In brief: OpenAI wants to create a general artificial intelligence (AGI) that benefits all of humanity, and that includes being able to understand everyday concepts and blend them in creative ways. The company's latest AI models combine natural language processing with image recognition and show promising results towards that goal.

OpenAI is known for developing impressive AI models like GPT-2 and GPT-3, which are capable of writing believable fake news but can also become essential tools in detecting and filtering online misinformation and spam. Previously, they've also created bots that can beat human opponents in games like Dota 2, as they can play in a way that would require thousands of years worth of training.

The research group has come up with two additional models that build on that foundation. The first called DALL-E is a neural network that can essentially create an image based on text input. OpenAI co-founder and chief scientist Ilya Sutskever notes that with its 12 billion parameters, DALL-E is capable of creating almost anything you can describe, even concepts that it would never have seen in training.

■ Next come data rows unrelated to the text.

-- ==== Sys2Proof/Laws/Bytes.lean ====
section
/-! SUPPORT. What WRITE_BYTE and READ_BYTE do (43_byte_transfer_engine.md R72, R76): their events, and the registers they
leave. -/

namespace Sys2Proof.Machine

/-! ### WRITE_BYTE -/

/-- The events of a data bit cell of WRITE_BYTE up to the last sample of its wait, with `k` failed samples. -/
def writeCellHead (d : Nat) (b : Bool) (k : Nat) : List Event :=
  [.dl .scl, if b then .rl .sda else .dl .sda, .dy d, .rl .scl] ++ sclPolls k

/-- The events of a data bit cell of WRITE_BYTE for bit `b`. -/
def writeCellEvents (d : Nat) (b : Bool) (k : Nat) : CellEnd → List Event
  | .done => writeCellHead d b k ++ [.sm .scl true, .dy d] ++ (if b then [.sm .sda true] else []) ++ [.dl .scl]
  | .timeout => writeCellHead d b k ++ [.sm .scl false]
  | .lost => writeCellHead d b k ++ [.sm .scl true, .dy d, .sm .sda false]

/-- How a data bit cell of WRITE_BYTE ends. -/
structure WriteCellEnd (s : State) (c : CellEnd × State) (k : Nat) : Prop where
  bound : k ≤ s.params.sclStretchTimeoutUs
  timeout : c.1 = .timeout → k = s.params.sclStretchTimeoutUs
  lost : c.1 = .lost → wireBit s.txByte s.bitCnt = true
  run : BusRun s c.2 (writeCellEvents s.delayUs.toNat (wireBit s.txByte s.bitCnt) k c.1)
  txByte : c.2.txByte = s.txByte
  bitCnt : c.2.bitCnt = if c.1 = .done then s.bitCnt + 1 else s.bitCnt
  curBit : c.2.curBit = wireBit s.txByte s.bitCnt
  rxAcc : c.2.rxAcc = s.rxAcc
  ack : c.2.ack = s.ack
  tcs : c.2.tcs = s.tcs
  arbLost : c.2.arbLost = if c.1 = .lost then true else s.arbLost
  cause : c.2.cause = if c.1 = .timeout then firstCause s.cause .clockStretchTimeout else s.cause
  counter : c.2.waitElapsed = k

/-- Steps 1 to 4 of a data bit cell of WRITE_BYTE, with its wait. -/
theorem writeCell_wait (s : State) : ∃ k, k ≤ s.params.sclStretchTimeoutUs ∧
    let b := wireBit s.txByte s.bitCnt
    let w := waitSclHigh (release .scl (delayStep (setLine .sda b (driveLow .scl (setCurBit b s)))))
    (w.1 = false → k = s.params.sclStretchTimeoutUs) ∧
    BusRun s w.2 (writeCellHead s.delayUs.toNat (wireBit s.txByte s.bitCnt) k ++ [.sm .scl w.1]) ∧
    w.2.txByte = s.txByte ∧ w.2.bitCnt = s.bitCnt ∧ w.2.curBit = wireBit s.txByte s.bitCnt ∧ w.2.rxAcc = s.rxAcc ∧
    w.2.ack = s.ack ∧ w.2.tcs = s.tcs ∧ w.2.arbLost = s.arbLost ∧
    w.2.cause = (if w.1 then s.cause else firstCause s.cause .clockStretchTimeout) ∧ w.2.waitElapsed = k := by
  have r0 : BusRun s (setCurBit (wireBit s.txByte s.bitCnt) s) [] := .regs rfl
  generalize hb : wireBit s.txByte s.bitCnt = b at r0 ⊢
  have r1 := r0.trans ((driveLow_run .scl _).trans ((setLine_run .sda b _).trans ((delayStep_run _).trans (release_run .scl _))))
  obtain ⟨k, h⟩ := waitSclHigh_end (release .scl (delayStep (setLine .sda b (driveLow .scl (setCurBit b s)))))
  have r2 := r1.trans (BusRun.trans (es := []) (.regs rfl) h.run)
  have hw := h.wait
  have hk : k ≤ s.params.sclStretchTimeoutUs := by
    have := h.bound
    rwa [r1.params] at this
  refine ⟨k, hk, ?_⟩
  dsimp only
  refine ⟨fun f => ?_, ?_, ?_⟩
  · have := h.failed f
    rwa [r1.params] at this
  · cases b <;> simpa [writeCellHead, setLine, driveLow, release] using r2
  · have hc := h.cause
    have ht := h.counter
    cases b <;> exact ⟨by rw [hw]; rfl, by rw [hw]; rfl, by rw [hw]; rfl, by rw [hw]; rfl, by rw [hw]; rfl, by rw [hw]; rfl,
      by rw [hw]; rfl, hc, by simpa using ht⟩

theorem writeCell_end (s : State) : ∃ k, WriteCellEnd s (writeCell s) k := by
  obtain ⟨k, hk, hf, hr, h1, h2, h3, h4, h5, h6, h7, h8, h9⟩ := writeCell_wait s
  refine ⟨k, ?_⟩
  have hd := hr.delayUs
  unfold writeCell
  dsimp only at *
  generalize hww : waitSclHigh (release .scl (delayStep (setLine .sda (wireBit s.txByte s.bitCnt)
    (driveLow .scl (setCurBit (wireBit s.txByte s.bitCnt) s))))) = w at *
  split
  · rename_i hw
    rw [hw] at hr h8
    have r1 := hr.trans (delayStep_run w.2)
    rw [hd] at r1
    unfold arbitrate
    rw [show (delayStep w.2).curBit = w.2.curBit from rfl, h3]
    split
    · rename_i hb
      have r2 := r1.trans (sample_run .sda (delayStep w.2))
      have hs := sample_wait .sda (delayStep w.2)
      have hq := sample_regs .sda (delayStep w.2)
      rw [hb]
      dsimp only
      split
      · rename_i hl
        have hv : (sample .sda (delayStep w.2)).1 = false := by simpa [lostArbitration, hb] using hl
        rw [hv] at r2
        exact {
          bound := hk, timeout := (fun f => nomatch f), lost := fun _ => hb
          run := by simpa [writeCellEvents, hb] using r2.trans (BusRun.regs (t :=
            setArbLost true (sample .sda (delayStep w.2)).2) rfl)
          txByte := (by rw [hs]; rfl : (sample .sda (delayStep w.2)).2.txByte = w.2.txByte).trans h1
          bitCnt := (by rw [hs]; rfl : (sample .sda (delayStep w.2)).2.bitCnt = w.2.bitCnt).trans h2
          curBit := (by rw [hs]; rfl : (sample .sda (delayStep w.2)).2.curBit = w.2.curBit).trans h3
          rxAcc := (by rw [hs]; rfl : (sample .sda (delayStep w.2)).2.rxAcc = w.2.rxAcc).trans h4
          ack := (by rw [hs]; rfl : (sample .sda (delayStep w.2)).2.ack = w.2.ack).trans h5
          tcs := (by rw [hs]; rfl : (sample .sda (delayStep w.2)).2.tcs = w.2.tcs).trans h6
          arbLost := rfl
          cause := hq.2.trans h8
          counter := hq.1.trans h9 }
      · rename_i hl
        have hv : (sample .sda (delayStep w.2)).1 = true := by simpa [lostArbitration, hb] using hl
        rw [hv] at r2
        have r3 := r2.trans (driveLow_run .scl (sample .sda (delayStep w.2)).2)
        exact {
          bound := hk, timeout := (fun f => nomatch f), lost := (fun f => nomatch f)
          run := by simpa [writeCellEvents, hb] using r3.trans (BusRun.regs (t := endCell (sample .sda (delayStep w.2)).2) rfl)
          txByte := (by rw [hs]; rfl : (sample .sda (delayStep w.2)).2.txByte = w.2.txByte).trans h1
          bitCnt := by
            have : (sample .sda (delayStep w.2)).2.bitCnt = s.bitCnt := (by rw [hs]; rfl :
              (sample .sda (delayStep w.2)).2.bitCnt = w.2.bitCnt).trans h2
            simp [endCell, driveLow, this]
          curBit := (by rw [hs]; rfl : (sample .sda (delayStep w.2)).2.curBit = w.2.curBit).trans h3
          rxAcc := (by rw [hs]; rfl : (sample .sda (delayStep w.2)).2.rxAcc = w.2.rxAcc).trans h4
          ack := (by rw [hs]; rfl : (sample .sda (delayStep w.2)).2.ack = w.2.ack).trans h5
          tcs := (by rw [hs]; rfl : (sample .sda (delayStep w.2)).2.tcs = w.2.tcs).trans h6
          arbLost := (by rw [hs]; rfl : (sample .sda (delayStep w.2)).2.arbLost = w.2.arbLost).trans h7
          cause := hq.2.trans h8
          counter := hq.1.trans h9 }
    · rename_i hb
      rw [Bool.not_eq_true] at hb
      have r3 := r1.trans (driveLow_run .scl (delayStep w.2))
      exact {
        bound := hk, timeout := (fun f => nomatch f), lost := (fun f => nomatch f)
        run := by simpa [writeCellEvents, hb] using r3.trans (BusRun.regs (t := endCell (delayStep w.2)) rfl)
        txByte := h1
        bitCnt := by simp [endCell, driveLow, delayStep, delay, h2]
        curBit := h3, rxAcc := h4, ack := h5, tcs := h6, arbLost := h7, cause := h8, counter := h9 }
  · rename_i hw
    rw [Bool.not_eq_true] at hw
    rw [hw] at hr h8
    exact {
      bound := hk, timeout := fun _ => hf hw, lost := (fun f => nomatch f)
      run := hr, txByte := h1, bitCnt := h2, curBit := h3, rxAcc := h4, ack := h5, tcs := h6, arbLost := h7, cause := h8
      counter := h9 }

/-- The events of clocked data bit cells of WRITE_BYTE from bit number `i` on, one for each number of polls. -/
def writeCellsEvents (d : Nat) (v : Byte) : Nat → List Nat → List Event
  | _, [] => []
  | i, k :: ks => writeCellEvents d (wireBit v i) k .done ++ writeCellsEvents d v (i + 1) ks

For example, the new AI system is able to generate an image that represents "an illustration of a baby daikon radish in a tutu walking a dog," "a stained glass window with an image of a blue strawberry," "an armchair in the shape of an avocado," or "a snail made of a harp."

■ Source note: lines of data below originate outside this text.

-- ==== Sys2Proof/Laws/PerInstr.lean ====
section
/-! SUPPORT. A law of the encoding, one lemma for each instruction: an instruction whose operands are in range has an
encoding, in its own format, and the decoder reads some instruction from it (30_encoding.md R36, R37, R38, R135, R136). -/

namespace Sys2Proof.Laws.EncodesInRange

/-- A host command or reserved opcode, as against an internal operation (30_encoding.md §1). -/
def isCommand : Instr → Bool
  | .setDelay _ => true
  | .getArbLost => true
  | .clearArb => true
  | .writeMessage _ _ => true
  | .readMessage _ _ => true
  | .reservedOp0 => true
  | .reservedOp6 => true
  | .reservedOp7 => true
  | .reservedOp8 => true
  | .reservedOp9 => true
  | .reservedOpA => true
  | .reservedOpB => true
  | .reservedOpC => true
  | .reservedOpD => true
  | .reservedOpE => true
  | .reservedOpF => true
  | .driveLow _ => false
  | .release _ => false
  | .readLevel _ => false
  | .delay => false
  | .waitBusIdle => false
  | .waitSclHigh => false
  | .start => false
  | .stop => false
  | .writeByte => false
  | .readByte _ => false

/-- The words are a command word with its argument, as against a micro-operation code. -/
def isCmd : Raw → Bool
  | .cmd _ _ => true
  | .uop _ => false

/-- The instruction is encoded, in its own format, and the decoder accepts the encoding. -/
def Statement (i : Instr) : Prop :=
  i.wellFormed = true → ∃ raw, encode i = some raw ∧ isCmd raw = isCommand i ∧ (decode raw).toOption.isSome = true

/-- A well-formed instruction's encoding is its words. -/
theorem encode_wellFormed {i : Instr} (h : i.wellFormed = true) : encode i = some (encodeWords i) := if_pos h

theorem setDelay (us : Int) : Statement (.setDelay us) := fun h => ⟨_, encode_wellFormed h, rfl, rfl⟩
theorem getArbLost : Statement .getArbLost := fun h => ⟨_, encode_wellFormed h, rfl, rfl⟩
theorem clearArb : Statement .clearArb := fun h => ⟨_, encode_wellFormed h, rfl, rfl⟩
theorem writeMessage (addr len : Nat) : Statement (.writeMessage addr len) :=
  fun h => ⟨_, encode_wellFormed h, rfl, rfl⟩
theorem readMessage (addr len : Nat) : Statement (.readMessage addr len) :=
  fun h => ⟨_, encode_wellFormed h, rfl, rfl⟩
theorem reservedOp0 : Statement .reservedOp0 := fun h => ⟨_, encode_wellFormed h, rfl, rfl⟩
theorem reservedOp6 : Statement .reservedOp6 := fun h => ⟨_, encode_wellFormed h, rfl, rfl⟩
theorem reservedOp7 : Statement .reservedOp7 := fun h => ⟨_, encode_wellFormed h, rfl, rfl⟩
theorem reservedOp8 : Statement .reservedOp8 := fun h => ⟨_, encode_wellFormed h, rfl, rfl⟩
theorem reservedOp9 : Statement .reservedOp9 := fun h => ⟨_, encode_wellFormed h, rfl, rfl⟩
theorem reservedOpA : Statement .reservedOpA := fun h => ⟨_, encode_wellFormed h, rfl, rfl⟩
theorem reservedOpB : Statement .reservedOpB := fun h => ⟨_, encode_wellFormed h, rfl, rfl⟩
theorem reservedOpC : Statement .reservedOpC := fun h => ⟨_, encode_wellFormed h, rfl, rfl⟩
theorem reservedOpD : Statement .reservedOpD := fun h => ⟨_, encode_wellFormed h, rfl, rfl⟩
theorem reservedOpE : Statement .reservedOpE := fun h => ⟨_, encode_wellFormed h, rfl, rfl⟩
theorem reservedOpF : Statement .reservedOpF := fun h => ⟨_, encode_wellFormed h, rfl, rfl⟩
theorem driveLow (line : Line) : Statement (.driveLow line) :=
  fun h => ⟨_, encode_wellFormed h, rfl, by cases line <;> rfl⟩
theorem release (line : Line) : Statement (.release line) :=
  fun h => ⟨_, encode_wellFormed h, rfl, by cases line <;> rfl⟩
theorem readLevel (line : Line) : Statement (.readLevel line) :=
  fun h => ⟨_, encode_wellFormed h, rfl, by cases line <;> rfl⟩
theorem delay : Statement .delay := fun h => ⟨_, encode_wellFormed h, rfl, rfl⟩
theorem waitBusIdle : Statement .waitBusIdle := fun h => ⟨_, encode_wellFormed h, rfl, rfl⟩
theorem waitSclHigh : Statement .waitSclHigh := fun h => ⟨_, encode_wellFormed h, rfl, rfl⟩
theorem start : Statement .start := fun h => ⟨_, encode_wellFormed h, rfl, rfl⟩
theorem stop : Statement .stop := fun h => ⟨_, encode_wellFormed h, rfl, rfl⟩
theorem writeByte : Statement .writeByte := fun h => ⟨_, encode_wellFormed h, rfl, rfl⟩
theorem readByte (ackreq : Bool) : Statement (.readByte ackreq) :=
  fun h => ⟨_, encode_wellFormed h, rfl, by cases ackreq <;> rfl⟩

end Sys2Proof.Laws.EncodesInRange
end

DALL-E is able to generate several plausible results for these descriptions and many more, which shows that manipulating visual concepts through the use of natural language is now within reach.

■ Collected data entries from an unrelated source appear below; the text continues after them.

theorem exec_tcsUntouched (i : Instr) (s : State) (hwrite : i ≠ .writeByte) (hread : ∀ q, i ≠ .readByte q)
    (hwm : ∀ a l, i ≠ .writeMessage a l) (hrm : ∀ a l, i ≠ .readMessage a l) :
    ∃ t, exec i s = .next t ∧ TcsUntouched s t := by
  cases i with
  | setDelay | getArbLost | clearArb | reservedOp0 | reservedOp6 | reservedOp7 | reservedOp8 | reservedOp9 | reservedOpA
  | reservedOpB | reservedOpC | reservedOpD | reservedOpE | reservedOpF =>
    exact ⟨_, rfl, .of_plain (es := [.rsp _ _ _]) rfl rfl rfl⟩
  | writeMessage a l => exact absurd rfl (hwm a l)
  | readMessage a l => exact absurd rfl (hrm a l)
  | driveLow l => exact ⟨_, rfl, .of_plain (driveLow_run l s).trace rfl (by cases l <;> rfl)⟩
  | release l => exact ⟨_, rfl, .of_plain (release_run l s).trace rfl (by cases l <;> rfl)⟩
  | readLevel l => exact ⟨_, exec_readLevel l s, .of_plain (sample_run l s).trace rfl (by rw [sample_wait l s]; rfl)⟩
  | delay => exact ⟨_, exec_delay s, .of_plain (delay_run _ s).trace rfl rfl⟩
  | waitBusIdle =>
    obtain ⟨r, lows, last, hexec, _, _, h⟩ := exec_waitBusIdle s
    have htrace := ((release_run .sda s).trans ((release_run .scl _).trans
      (BusRun.trans (es := []) (.regs rfl) h.run))).trace
    exact ⟨_, hexec, .of_plain htrace (by simp [plainEvent]) (by rw [h.wait]; rfl)⟩
  | waitSclHigh =>
    obtain ⟨r, k, hexec, h⟩ := exec_waitSclHigh s
    exact ⟨_, hexec, .of_plain h.run.trace (by simp [plainEvent]) (by rw [h.wait]; rfl)⟩
  | start =>
    obtain ⟨r, lows, last, hexec, h⟩ := exec_start s
    obtain ⟨_, _, _, _, _, htcs⟩ := h.regs
    exact ⟨_, hexec, .of_plain h.run.trace (wireEvents_plain (wire_startEvents ..)) htcs⟩
  | stop =>
    obtain ⟨t, b, hexec, h, _⟩ := exec_stop s
    obtain ⟨_, _, _, _, _, htcs⟩ := h.regs
    exact ⟨t, hexec, .of_plain h.run.trace (wireEvents_plain (wire_stopEvents ..)) htcs⟩
  | writeByte => exact absurd rfl hwrite
  | readByte q => exact absurd rfl (hread q)

/-- WRITE_BYTE and READ_BYTE hold the section from their first event to their last. -/
theorem ByteCase.spans {s t : State} (h : ByteCase s t) :
    t.tcs = false ∧ ∃ es, newEvents s t = .ta :: es ++ [.tr] ∧ .ta ∉ es ∧ .tr ∉ es := by
  cases h with
  | write r e eq spec =>
    subst eq
    exact ⟨spec.tcs, _, newEvents_eq spec.run.trace, marks_not_mem_of_plain (wireEvents_plain (wire_writeEvents ..))⟩
  | read q r e d n eq spec =>
    subst eq
    exact ⟨spec.tcs, _, newEvents_eq spec.run.trace, marks_not_mem_of_plain (wireEvents_plain (wire_readEvents ..))⟩

/-- `es` takes the section from not held to not held, and every acquisition in it has its release before the next one. -/
structure TcsPaired (es : List Event) : Prop where
  skip : ∀ fs, tcsPairs false (es ++ fs) = tcsPairs false fs

theorem TcsPaired.append {es fs : List Event} (h : TcsPaired es) (k : TcsPaired fs) : TcsPaired (es ++ fs) where
  skip gs := by rw [List.append_assoc, h.skip, k.skip]

theorem TcsPaired.plain {es : List Event} (h : es.all plainEvent = true) : TcsPaired es where
  skip fs := tcsPairs_plain false es fs h

theorem TcsPaired.bracketed {es : List Event} (h : es.all wireEvent = true) : TcsPaired ([.ta] ++ es ++ [.tr]) where
  skip fs := by simpa using tcsPairs_section es fs (wireEvents_plain h)

theorem TcsPaired.pairs {es : List Event} (h : TcsPaired es) : tcsPairs false es = true := by
  rw [← List.append_nil es, h.skip]
  rfl

theorem tcsPaired_startEvents (d : Nat) (lows : List (Bool × Bool)) (last : Bool × Bool) :
    TcsPaired (startEvents d lows last) :=
  .plain (wireEvents_plain (wire_startEvents ..))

Sutskever says that "work involving generative models has the potential for significant, broad societal impacts. In the future, we plan to analyze how models like DALL-E relate to societal issues like economic impact on certain work processes and professions, the potential for bias in the model outputs, and the longer-term ethical challenges implied by this technology."

The second multimodal AI model introduced by OpenAI is called CLIP. Trained on no less than 400 million pairs of text and images scraped from around the web, CLIP's strength is its ability to take a visual concept and find the text description that's most likely to be an accurate description of it using very little training.

This can reduce the computational cost of AI in certain applications like object character recognition (OCR), action recognition, and geo-localization. However, researchers found it fell short in other tasks like lymph node tumor detection and satellite imagery classification.

Ultimately, both DALL-E and CLIP were built to give language models like GPT-3 a better grasp of everyday concepts that we use to understand the world around us, even as they're still far from perfect. It's an important milestone for AI, which could pave the way to many useful tools that will augment humans in their work.